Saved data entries
★ ★ ★
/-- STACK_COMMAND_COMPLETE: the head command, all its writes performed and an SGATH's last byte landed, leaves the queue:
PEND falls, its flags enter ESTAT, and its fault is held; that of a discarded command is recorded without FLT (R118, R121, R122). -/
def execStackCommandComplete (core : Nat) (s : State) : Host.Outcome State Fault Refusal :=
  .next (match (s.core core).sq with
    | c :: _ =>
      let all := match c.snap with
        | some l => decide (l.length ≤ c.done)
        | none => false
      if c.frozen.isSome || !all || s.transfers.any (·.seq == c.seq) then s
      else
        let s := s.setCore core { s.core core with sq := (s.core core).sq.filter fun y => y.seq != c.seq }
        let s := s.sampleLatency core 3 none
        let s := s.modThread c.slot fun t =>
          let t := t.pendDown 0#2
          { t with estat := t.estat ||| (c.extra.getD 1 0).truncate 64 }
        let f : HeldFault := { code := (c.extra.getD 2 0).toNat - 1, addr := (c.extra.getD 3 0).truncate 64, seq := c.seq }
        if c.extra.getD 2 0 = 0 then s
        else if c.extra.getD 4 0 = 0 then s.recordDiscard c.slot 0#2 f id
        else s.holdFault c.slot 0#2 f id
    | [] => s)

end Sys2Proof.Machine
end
★ ★ ★
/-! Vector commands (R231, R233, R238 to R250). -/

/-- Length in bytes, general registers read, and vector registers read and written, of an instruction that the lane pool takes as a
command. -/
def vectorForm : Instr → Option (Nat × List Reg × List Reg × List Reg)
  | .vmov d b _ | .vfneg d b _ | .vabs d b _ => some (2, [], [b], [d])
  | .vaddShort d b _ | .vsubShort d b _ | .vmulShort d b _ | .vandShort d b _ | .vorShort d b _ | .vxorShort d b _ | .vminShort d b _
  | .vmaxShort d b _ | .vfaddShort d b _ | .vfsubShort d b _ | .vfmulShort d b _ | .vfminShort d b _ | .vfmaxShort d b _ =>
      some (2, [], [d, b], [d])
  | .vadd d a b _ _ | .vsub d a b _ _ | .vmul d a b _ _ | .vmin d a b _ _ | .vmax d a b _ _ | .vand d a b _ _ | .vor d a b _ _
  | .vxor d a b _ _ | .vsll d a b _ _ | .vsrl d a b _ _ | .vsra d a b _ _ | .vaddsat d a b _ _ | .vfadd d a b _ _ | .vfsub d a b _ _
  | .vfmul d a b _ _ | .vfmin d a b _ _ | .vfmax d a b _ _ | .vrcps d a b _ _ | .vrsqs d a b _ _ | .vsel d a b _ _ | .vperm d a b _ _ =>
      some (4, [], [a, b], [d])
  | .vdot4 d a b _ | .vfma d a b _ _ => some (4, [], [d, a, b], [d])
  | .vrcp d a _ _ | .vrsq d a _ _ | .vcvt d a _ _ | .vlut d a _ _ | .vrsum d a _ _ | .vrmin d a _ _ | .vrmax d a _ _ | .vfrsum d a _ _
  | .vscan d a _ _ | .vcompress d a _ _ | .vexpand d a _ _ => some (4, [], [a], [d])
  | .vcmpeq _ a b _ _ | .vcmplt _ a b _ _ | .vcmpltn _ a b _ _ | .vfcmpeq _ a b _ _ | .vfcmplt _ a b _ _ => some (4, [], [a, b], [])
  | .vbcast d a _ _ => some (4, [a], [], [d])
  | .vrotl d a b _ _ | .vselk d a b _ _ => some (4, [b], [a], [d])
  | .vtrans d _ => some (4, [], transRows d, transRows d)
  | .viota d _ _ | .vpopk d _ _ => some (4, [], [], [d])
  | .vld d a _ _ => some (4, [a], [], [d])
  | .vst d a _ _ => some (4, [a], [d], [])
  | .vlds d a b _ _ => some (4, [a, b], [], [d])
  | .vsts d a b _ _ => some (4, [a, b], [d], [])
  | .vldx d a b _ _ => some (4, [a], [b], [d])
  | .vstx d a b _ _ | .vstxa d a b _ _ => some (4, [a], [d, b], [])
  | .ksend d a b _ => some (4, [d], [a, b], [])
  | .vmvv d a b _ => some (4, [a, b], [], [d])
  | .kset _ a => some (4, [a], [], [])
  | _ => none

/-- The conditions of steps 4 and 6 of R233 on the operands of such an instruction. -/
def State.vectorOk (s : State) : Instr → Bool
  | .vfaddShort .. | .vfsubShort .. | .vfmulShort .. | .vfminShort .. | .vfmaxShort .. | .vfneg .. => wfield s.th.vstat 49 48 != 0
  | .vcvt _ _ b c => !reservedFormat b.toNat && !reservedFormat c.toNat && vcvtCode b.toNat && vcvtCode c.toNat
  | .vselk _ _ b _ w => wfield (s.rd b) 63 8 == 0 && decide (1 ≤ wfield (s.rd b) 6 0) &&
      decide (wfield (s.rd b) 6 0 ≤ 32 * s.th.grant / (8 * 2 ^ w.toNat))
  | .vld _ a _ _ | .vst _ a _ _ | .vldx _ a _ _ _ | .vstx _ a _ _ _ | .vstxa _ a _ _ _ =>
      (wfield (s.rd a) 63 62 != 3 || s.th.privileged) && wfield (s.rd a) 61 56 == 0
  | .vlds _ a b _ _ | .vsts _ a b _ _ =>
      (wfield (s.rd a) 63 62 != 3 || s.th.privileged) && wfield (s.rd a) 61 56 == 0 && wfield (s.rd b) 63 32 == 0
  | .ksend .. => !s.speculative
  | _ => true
★ ★ ★
Search the entries above for lines containing the word "vstxa", and copy each one.

  | .vstx d a b _ _ | .vstxa d a b _ _ => some (4, [a], [d, b], [])
  | .vld _ a _ _ | .vst _ a _ _ | .vldx _ a _ _ _ | .vstx _ a _ _ _ | .vstxa _ a _ _ _ =>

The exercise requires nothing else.